[Provided records Boundary: Start]
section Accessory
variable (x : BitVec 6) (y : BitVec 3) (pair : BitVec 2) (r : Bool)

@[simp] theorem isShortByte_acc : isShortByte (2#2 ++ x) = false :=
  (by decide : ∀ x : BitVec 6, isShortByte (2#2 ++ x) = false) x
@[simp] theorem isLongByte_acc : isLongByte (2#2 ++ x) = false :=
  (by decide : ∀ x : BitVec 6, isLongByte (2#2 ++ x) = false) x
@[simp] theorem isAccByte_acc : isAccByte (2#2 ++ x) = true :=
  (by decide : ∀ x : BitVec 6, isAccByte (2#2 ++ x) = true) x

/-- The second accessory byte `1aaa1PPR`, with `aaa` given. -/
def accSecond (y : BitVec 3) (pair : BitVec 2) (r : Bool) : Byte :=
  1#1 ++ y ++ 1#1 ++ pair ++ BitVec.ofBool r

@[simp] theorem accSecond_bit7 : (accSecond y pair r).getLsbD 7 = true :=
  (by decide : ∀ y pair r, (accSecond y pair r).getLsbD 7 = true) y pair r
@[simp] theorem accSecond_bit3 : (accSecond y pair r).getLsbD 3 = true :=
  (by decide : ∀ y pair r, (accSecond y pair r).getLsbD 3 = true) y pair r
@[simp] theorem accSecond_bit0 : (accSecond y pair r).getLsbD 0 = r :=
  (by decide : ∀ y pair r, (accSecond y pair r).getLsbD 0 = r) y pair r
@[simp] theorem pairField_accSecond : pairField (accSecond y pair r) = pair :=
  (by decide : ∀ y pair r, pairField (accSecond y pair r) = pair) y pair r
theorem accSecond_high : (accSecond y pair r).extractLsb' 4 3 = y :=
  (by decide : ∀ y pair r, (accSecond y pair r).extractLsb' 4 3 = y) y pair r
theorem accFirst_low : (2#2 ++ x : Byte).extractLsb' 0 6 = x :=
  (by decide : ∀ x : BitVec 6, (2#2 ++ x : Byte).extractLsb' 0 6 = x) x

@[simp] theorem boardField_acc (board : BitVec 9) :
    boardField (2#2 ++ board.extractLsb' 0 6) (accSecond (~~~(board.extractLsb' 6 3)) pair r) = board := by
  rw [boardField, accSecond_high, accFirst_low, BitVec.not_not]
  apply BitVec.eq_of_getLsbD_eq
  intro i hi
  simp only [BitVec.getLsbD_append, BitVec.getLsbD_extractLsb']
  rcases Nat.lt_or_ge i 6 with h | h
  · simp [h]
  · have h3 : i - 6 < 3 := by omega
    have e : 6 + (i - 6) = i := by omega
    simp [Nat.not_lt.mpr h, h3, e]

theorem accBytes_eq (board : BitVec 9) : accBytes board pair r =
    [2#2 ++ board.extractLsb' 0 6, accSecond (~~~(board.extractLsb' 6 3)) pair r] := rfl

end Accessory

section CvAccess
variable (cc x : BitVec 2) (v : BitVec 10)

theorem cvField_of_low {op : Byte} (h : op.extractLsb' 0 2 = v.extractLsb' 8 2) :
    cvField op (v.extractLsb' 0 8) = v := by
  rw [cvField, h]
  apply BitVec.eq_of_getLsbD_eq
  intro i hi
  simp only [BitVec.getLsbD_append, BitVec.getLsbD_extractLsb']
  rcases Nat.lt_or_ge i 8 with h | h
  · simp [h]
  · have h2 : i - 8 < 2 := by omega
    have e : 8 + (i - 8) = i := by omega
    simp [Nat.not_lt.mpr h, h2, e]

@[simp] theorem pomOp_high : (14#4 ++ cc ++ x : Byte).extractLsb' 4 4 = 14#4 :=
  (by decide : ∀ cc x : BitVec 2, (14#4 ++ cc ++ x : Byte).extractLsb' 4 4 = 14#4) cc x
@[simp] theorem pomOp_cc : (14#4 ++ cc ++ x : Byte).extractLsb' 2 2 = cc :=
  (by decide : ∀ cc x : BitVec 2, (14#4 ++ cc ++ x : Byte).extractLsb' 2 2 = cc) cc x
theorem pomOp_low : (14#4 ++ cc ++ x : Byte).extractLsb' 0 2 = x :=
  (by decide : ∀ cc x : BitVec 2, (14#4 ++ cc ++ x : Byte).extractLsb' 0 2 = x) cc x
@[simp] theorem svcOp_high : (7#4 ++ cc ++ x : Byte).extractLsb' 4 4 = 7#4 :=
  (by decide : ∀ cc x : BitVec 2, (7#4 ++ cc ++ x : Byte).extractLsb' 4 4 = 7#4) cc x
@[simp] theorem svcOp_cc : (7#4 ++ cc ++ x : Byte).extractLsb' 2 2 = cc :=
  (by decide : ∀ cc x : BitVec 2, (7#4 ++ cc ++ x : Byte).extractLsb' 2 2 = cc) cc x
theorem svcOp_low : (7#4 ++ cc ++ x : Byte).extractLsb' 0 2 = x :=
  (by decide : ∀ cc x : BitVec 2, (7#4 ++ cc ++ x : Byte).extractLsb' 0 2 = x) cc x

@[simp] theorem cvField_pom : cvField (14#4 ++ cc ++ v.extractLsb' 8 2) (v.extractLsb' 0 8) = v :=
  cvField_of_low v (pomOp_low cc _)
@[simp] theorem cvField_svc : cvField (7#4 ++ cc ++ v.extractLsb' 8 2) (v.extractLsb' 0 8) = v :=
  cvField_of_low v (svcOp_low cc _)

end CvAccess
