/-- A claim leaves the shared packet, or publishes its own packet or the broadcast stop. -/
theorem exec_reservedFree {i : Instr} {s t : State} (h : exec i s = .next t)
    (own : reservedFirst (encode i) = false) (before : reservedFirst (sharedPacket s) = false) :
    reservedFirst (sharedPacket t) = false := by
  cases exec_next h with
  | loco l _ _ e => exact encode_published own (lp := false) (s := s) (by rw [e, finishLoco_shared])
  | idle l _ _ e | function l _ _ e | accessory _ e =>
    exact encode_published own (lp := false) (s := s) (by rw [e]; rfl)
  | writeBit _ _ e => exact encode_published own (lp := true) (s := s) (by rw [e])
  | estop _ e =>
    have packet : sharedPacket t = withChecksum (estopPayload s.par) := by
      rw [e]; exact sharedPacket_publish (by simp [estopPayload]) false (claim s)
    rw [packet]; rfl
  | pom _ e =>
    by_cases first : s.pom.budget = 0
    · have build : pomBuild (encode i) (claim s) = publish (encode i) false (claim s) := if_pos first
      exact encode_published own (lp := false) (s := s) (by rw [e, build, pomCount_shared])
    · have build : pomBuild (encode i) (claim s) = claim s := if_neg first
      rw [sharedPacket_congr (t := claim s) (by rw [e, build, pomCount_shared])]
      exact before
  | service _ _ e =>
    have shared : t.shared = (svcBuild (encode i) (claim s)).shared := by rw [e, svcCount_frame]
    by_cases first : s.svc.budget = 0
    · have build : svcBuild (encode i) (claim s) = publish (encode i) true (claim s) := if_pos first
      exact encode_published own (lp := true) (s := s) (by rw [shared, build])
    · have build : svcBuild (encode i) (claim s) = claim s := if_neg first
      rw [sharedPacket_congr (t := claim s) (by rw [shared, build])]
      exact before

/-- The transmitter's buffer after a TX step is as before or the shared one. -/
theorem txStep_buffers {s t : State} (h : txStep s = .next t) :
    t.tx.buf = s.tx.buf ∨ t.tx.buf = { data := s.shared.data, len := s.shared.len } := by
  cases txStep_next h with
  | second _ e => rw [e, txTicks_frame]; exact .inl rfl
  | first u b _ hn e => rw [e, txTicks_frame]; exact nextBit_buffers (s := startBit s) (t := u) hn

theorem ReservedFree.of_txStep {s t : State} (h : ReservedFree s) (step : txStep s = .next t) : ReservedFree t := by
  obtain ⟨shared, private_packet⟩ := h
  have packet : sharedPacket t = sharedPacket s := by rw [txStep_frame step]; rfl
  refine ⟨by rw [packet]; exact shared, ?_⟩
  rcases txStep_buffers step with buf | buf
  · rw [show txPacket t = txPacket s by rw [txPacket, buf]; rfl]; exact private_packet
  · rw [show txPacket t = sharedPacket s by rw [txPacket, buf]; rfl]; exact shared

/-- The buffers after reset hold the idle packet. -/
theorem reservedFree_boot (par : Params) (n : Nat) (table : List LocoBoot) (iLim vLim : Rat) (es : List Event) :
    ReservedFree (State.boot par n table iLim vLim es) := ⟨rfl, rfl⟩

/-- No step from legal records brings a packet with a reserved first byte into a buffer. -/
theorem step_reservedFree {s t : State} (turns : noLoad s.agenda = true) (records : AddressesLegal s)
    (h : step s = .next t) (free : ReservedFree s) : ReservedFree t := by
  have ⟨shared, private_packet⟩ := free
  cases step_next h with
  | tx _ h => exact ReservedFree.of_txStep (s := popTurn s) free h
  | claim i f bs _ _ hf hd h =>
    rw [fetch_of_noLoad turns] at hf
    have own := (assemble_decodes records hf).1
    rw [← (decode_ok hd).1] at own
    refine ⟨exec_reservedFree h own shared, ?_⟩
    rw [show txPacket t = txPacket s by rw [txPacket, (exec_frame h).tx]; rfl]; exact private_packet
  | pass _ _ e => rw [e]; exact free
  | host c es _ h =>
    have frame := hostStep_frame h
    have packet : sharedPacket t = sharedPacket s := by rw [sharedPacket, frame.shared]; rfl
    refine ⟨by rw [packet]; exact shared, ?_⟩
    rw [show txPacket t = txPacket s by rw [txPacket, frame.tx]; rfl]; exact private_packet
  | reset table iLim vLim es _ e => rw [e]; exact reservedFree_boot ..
[Provided records Boundary: End]
[Provided records Boundary: Start]
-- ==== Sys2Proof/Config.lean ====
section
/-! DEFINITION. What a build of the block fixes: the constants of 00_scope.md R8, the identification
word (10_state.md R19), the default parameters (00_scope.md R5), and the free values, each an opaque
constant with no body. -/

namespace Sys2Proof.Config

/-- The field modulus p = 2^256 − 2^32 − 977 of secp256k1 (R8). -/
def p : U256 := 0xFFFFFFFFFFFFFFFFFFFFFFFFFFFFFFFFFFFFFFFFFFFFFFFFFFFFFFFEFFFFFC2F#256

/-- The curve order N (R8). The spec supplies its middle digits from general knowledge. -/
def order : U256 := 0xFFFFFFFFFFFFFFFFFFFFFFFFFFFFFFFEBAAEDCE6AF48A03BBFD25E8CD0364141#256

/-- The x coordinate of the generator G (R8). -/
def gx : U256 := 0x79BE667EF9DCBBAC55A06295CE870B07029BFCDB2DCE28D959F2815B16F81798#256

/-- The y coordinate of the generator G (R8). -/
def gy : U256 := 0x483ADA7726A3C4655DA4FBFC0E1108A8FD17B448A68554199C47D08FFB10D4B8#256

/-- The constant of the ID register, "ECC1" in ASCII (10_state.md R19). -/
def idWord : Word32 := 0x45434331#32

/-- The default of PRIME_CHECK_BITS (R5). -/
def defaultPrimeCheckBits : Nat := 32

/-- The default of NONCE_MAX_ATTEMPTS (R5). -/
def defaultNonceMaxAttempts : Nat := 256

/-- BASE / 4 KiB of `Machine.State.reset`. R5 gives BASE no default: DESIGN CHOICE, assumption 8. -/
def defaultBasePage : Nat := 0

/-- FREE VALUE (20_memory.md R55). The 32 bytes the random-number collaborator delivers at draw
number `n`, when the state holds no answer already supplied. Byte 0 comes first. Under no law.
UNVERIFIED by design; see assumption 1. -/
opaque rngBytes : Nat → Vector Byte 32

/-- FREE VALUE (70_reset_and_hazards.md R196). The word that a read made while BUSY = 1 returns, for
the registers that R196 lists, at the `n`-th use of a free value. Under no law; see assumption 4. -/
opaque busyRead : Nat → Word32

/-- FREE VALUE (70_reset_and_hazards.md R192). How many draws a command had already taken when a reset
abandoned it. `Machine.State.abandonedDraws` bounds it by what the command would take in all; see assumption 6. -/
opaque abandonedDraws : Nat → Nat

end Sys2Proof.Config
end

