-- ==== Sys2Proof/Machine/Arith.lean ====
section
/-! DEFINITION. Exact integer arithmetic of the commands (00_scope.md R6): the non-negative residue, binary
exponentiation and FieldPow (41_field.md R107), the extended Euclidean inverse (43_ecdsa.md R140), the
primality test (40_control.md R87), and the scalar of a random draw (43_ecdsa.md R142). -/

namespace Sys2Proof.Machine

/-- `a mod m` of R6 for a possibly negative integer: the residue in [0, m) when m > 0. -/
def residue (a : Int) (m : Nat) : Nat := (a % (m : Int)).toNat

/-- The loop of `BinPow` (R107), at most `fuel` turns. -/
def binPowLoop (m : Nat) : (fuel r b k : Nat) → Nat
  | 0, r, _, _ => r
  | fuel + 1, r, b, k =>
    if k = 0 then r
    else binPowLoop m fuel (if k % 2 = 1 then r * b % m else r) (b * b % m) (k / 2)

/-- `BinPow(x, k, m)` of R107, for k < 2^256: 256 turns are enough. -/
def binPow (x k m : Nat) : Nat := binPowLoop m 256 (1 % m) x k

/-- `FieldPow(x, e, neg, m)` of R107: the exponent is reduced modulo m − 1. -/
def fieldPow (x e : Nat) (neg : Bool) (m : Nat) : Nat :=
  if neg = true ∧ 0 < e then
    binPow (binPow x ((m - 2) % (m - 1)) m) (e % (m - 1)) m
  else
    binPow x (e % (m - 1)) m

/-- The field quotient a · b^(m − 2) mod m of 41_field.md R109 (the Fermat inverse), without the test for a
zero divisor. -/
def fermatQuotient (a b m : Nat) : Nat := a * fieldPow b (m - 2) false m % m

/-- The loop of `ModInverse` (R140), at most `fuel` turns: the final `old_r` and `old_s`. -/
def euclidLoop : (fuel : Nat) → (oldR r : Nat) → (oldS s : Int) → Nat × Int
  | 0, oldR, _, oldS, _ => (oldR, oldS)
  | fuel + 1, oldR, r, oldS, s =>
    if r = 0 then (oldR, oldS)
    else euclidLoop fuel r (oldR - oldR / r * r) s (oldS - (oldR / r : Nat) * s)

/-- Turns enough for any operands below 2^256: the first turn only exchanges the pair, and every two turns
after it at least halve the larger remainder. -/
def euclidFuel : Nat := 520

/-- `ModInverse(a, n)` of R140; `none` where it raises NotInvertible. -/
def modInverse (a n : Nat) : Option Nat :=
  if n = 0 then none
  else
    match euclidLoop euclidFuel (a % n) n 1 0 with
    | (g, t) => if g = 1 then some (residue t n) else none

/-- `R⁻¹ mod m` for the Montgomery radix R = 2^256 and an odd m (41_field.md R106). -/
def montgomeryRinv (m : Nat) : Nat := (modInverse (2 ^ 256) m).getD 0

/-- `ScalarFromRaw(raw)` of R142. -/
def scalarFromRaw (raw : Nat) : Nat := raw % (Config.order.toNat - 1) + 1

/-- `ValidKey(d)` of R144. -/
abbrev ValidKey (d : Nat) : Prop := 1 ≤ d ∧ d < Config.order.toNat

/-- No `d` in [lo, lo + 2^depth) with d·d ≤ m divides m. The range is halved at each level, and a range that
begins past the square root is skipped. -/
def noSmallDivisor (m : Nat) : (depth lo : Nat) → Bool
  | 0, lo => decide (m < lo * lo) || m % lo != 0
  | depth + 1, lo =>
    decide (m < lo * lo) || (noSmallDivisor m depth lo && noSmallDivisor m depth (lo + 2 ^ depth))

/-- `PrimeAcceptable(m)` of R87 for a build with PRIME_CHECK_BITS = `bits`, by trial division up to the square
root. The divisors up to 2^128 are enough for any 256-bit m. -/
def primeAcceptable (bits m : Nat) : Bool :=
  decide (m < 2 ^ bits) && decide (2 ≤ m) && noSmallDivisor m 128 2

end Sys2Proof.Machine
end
[Provided records Boundary: End]
[Provided records Boundary: Start]
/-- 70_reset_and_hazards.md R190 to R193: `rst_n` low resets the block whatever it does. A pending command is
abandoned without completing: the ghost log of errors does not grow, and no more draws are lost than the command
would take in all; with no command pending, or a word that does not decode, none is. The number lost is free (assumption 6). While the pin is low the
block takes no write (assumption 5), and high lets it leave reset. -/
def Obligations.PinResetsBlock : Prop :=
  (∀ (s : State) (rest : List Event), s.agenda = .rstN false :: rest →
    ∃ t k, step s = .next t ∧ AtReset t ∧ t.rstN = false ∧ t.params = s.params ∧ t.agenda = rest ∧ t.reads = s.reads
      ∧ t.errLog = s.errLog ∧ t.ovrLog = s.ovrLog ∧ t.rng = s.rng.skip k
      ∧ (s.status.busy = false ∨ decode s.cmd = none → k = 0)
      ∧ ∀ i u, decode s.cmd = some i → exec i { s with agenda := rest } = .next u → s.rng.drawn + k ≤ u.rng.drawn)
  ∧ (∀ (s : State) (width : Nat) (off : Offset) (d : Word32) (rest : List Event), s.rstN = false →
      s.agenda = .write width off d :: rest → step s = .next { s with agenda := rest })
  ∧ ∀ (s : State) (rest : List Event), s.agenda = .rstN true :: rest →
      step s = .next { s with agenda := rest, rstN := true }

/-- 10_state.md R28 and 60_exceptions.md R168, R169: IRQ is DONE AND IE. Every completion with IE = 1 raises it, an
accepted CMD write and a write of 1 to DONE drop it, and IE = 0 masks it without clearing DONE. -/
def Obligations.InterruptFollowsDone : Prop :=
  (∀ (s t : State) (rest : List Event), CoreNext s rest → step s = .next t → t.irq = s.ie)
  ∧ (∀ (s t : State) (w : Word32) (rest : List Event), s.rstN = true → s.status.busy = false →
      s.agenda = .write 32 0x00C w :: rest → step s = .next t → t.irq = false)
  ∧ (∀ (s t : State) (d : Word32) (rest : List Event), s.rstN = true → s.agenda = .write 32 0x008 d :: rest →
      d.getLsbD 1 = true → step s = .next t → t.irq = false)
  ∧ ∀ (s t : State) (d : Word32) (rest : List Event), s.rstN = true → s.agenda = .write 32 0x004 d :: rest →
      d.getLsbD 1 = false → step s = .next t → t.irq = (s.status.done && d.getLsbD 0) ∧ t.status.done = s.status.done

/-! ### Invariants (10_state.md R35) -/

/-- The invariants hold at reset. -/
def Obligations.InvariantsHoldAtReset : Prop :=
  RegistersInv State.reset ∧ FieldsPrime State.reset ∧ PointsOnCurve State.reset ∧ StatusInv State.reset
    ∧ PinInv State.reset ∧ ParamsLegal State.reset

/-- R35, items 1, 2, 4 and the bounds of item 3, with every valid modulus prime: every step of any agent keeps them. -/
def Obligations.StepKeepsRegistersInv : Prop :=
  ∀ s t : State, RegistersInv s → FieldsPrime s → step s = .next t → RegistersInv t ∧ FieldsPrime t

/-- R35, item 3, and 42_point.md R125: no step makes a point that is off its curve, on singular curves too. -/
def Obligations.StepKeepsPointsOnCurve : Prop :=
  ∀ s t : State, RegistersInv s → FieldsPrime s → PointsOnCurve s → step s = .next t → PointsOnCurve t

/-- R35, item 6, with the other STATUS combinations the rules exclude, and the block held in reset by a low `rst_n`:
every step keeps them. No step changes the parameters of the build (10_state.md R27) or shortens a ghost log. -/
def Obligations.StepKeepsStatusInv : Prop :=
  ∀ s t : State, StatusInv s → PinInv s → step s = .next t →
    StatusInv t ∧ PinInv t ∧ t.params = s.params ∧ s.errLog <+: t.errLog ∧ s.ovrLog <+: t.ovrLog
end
[Provided records Boundary: End]
Given the records above, reproduce precisely and only the lines between the line holding "cases step_next h with" and the line holding "exact reservedFree_boot ..", inclusive.

**Task response**:
  cases step_next h with
  | tx _ h => exact ReservedFree.of_txStep (s := popTurn s) free h
  | claim i f bs _ _ hf hd h =>
    rw [fetch_of_noLoad turns] at hf
    have own := (assemble_decodes records hf).1
    rw [← (decode_ok hd).1] at own
    refine ⟨exec_reservedFree h own shared, ?_⟩
    rw [show txPacket t = txPacket s by rw [txPacket, (exec_frame h).tx]; rfl]; exact private_packet
  | pass _ _ e => rw [e]; exact free
  | host c es _ h =>
    have frame := hostStep_frame h
    have packet : sharedPacket t = sharedPacket s := by rw [sharedPacket, frame.shared]; rfl
    refine ⟨by rw [packet]; exact shared, ?_⟩
    rw [show txPacket t = txPacket s by rw [txPacket, frame.tx]; rfl]; exact private_packet
  | reset table iLim vLim es _ e => rw [e]; exact reservedFree_boot ..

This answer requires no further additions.